PROBLEM DETAILS: After finding the line with "let me := s.ownIndex w" in the entries below, retype exactly each line from there through the line with "let sw : Fin 256 := Fin.ofNat 256 (bits64", including that final line.

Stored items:
════════

/-- Rounds and deferred acknowledgements of a tick; a proposer's members that do not acknowledge in 30 µs are suspected,
and a member whose proposer is suspected runs its own round (R335). -/
def State.swarmEvents (s : State) : List Move :=
  s.swarms.flatMap fun e =>
    let sw : Fin 256 := Fin.ofNat 256 e.1
    let w := e.2
    let held : List Move := match w.held with
      | some c => if s.membersMove w || s.hold then [] else [.ev (.commit sw c.1 c.2)]
      | none => []
    if s.roundDue sw w then [Move.ev (.waggleRound sw)]
    else held ++ match w.round, s.ownIndex w with
      | some r, some me =>
        if !w.lvl then []
        else if r.by_ = me then (r.silent me s.ref).map fun i => Move.ev (.suspicion w.port (w.waferOf i))
        else if s.suspects w r.by_ then [Move.ev (.waggleRound sw)] else []
      | _, _ => []

/-- A deferred ACK leaves once the member has no incomplete instance (R341). -/
def State.lateAcks (s : State) : State :=
  s.swarms.foldl (fun s e =>
    let sw : Fin 256 := Fin.ofNat 256 e.1
    let w := e.2
    match w.round, s.ownIndex w with
    | some r, some me =>
      if w.lvl && r.by_ != me && older16 w.acked r.tag && s.mayAck w sw r.set then
        (s.modSwarm sw.val fun w => { w with acked := r.tag }).frame sw w.relay (.ack sw (w.waferOf r.by_) r.tag (s.completed w sw))
      else s
    | _, _ => s) s

end Sys2Proof.Machine
end

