def execSplaneRestore (d a b : Fin 16) (s : State) : Out :=
  let k := planeOf (s.rx a)
  let p := s.port s.curPort
  let addr := dataAddr (s.rx b)
  if addr + 256 > 2 ^ 20 then .next (s.scoutHalt 2)
  else if p.drain.isNone && p.lastPlane k then .next (s.scoutSet d (BitVec.ofNat 64 (p.upCount k)))
  else match s.sc.busy with
    | some t =>
      if s.ref < t then .next s else
      let s := s.modPort s.curPort fun p => p.trained k s.free
      .next ({ s with free := s.free + 64 }.scoutSet d (BitVec.ofNat 64 ((s.port s.curPort).upCount k)))
    | none =>
      let s := if p.drain.isNone then s.modPort s.curPort fun p => p.beginDrain k else s
      if !(s.port s.curPort).drained k then .next (s.scoutWait none) else
      let bs := s.sramRead addr 256
      let t := s.ref + 4 + Config.choice s.free % ms1
      .next (((bs.2.modPort s.curPort fun p => p.loadPlane k bs.1).bump).modScout fun c => { c with busy := some t })

def execSplaneStatus (d _a _b : Fin 16) (s : State) : Out :=
  let p := s.port s.curPort
  .next (s.scoutSet d (BitVec.ofNat 64 ((List.finRange 4).foldl (fun n k => n + (if p.rot[k] then 2 ^ k.val else 0)) 0)))

/-! ### SVIEW (R356) -/

/-- What READ returns. -/
def State.viewWord (s : State) (w : Swarm) : BitVec 64 :=
  let me := s.ownIndex w
  let here := me.any fun i => w.members.contains i
  let rank := if here then rankIn w.members (me.getD 0) else 0
  BitVec.ofNat 64 (w.vt.toNat + 2 ^ 16 * w.members.length + 2 ^ 32 * rank + 2 ^ 48 * w.vc.toNat + 2 ^ 49 * here.toNat)

/-- A form of SVIEW on a swarm that names this port; another swarm gives all ones. -/
def State.onView (s : State) (d a : Fin 16) (k : Fin 256 → Swarm → State) : Out :=
  let sw : Fin 256 := Fin.ofNat 256 (bits64 (s.rx a) 0 8)
  match s.portSwarm sw with
  | none => .next (s.scoutSet d ones64)
  | some w => .next (k sw w)

def execSviewRead (d a _b : Fin 16) (s : State) : Out := s.onView d a fun _ w => s.scoutSet d (s.viewWord w)
def execSviewWait (d a b : Fin 16) (s : State) : Out := s.onView d a fun _ w =>
  if w.vt = (s.rx b).setWidth 16 then s.scoutWait none else s.scoutSet d (s.viewWord w)
def execSviewJoin (d a _b : Fin 16) (s : State) : Out := s.onView d a fun sw w =>
  match s.ownIndex w with
  | some i =>
    if present (w.roster.getD i 0) then s.scoutSet d 0 else
    (((s.modSwarm sw.val fun w => { w with roster := w.roster.set i (w.roster.getD i 0 ||| 0x40000000) }).frame sw (s.assisted fnWaggle)
      (.join sw))).scoutSet d 0
  | none => s.scoutSet d 0
def execSviewLeave (d a _b : Fin 16) (s : State) : Out := s.onView d a fun sw w =>
  match s.ownIndex w with
  | some i =>
    if present (w.roster.getD i 0) && !w.leave.contains i then
      ((s.modSwarm sw.val fun w => { w with leave := w.leave ++ [i] }).frame sw (s.assisted fnWaggle) (.leave sw)).scoutSet d 0
    else s.scoutSet d 0
  | none => s.scoutSet d 0

/-! ### The illegal encoding (R73) -/

/-- A scout that fetches an unassigned word halts with cause 1. -/
def execScoutIllegalEncoding (p : Fin 16) (s : State) : Out :=
  .next (s.modPort p fun x => { x with scout := { x.scout with halted := some 1, waitVt := none, busy := none } })

end Sys2Proof.Machine
end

════════

WRITTEN SOLUTION:
  let me := s.ownIndex w
  let here := me.any fun i => w.members.contains i
  let rank := if here then rankIn w.members (me.getD 0) else 0
  BitVec.ofNat 64 (w.vt.toNat + 2 ^ 16 * w.members.length + 2 ^ 32 * rank + 2 ^ 48 * w.vc.toNat + 2 ^ 49 * here.toNat)

/-- A form of SVIEW on a swarm that names this port; another swarm gives all ones. -/
def State.onView (s : State) (d a : Fin 16) (k : Fin 256 → Swarm → State) : Out :=
  let sw : Fin 256 := Fin.ofNat 256 (bits64 (s.rx a) 0 8)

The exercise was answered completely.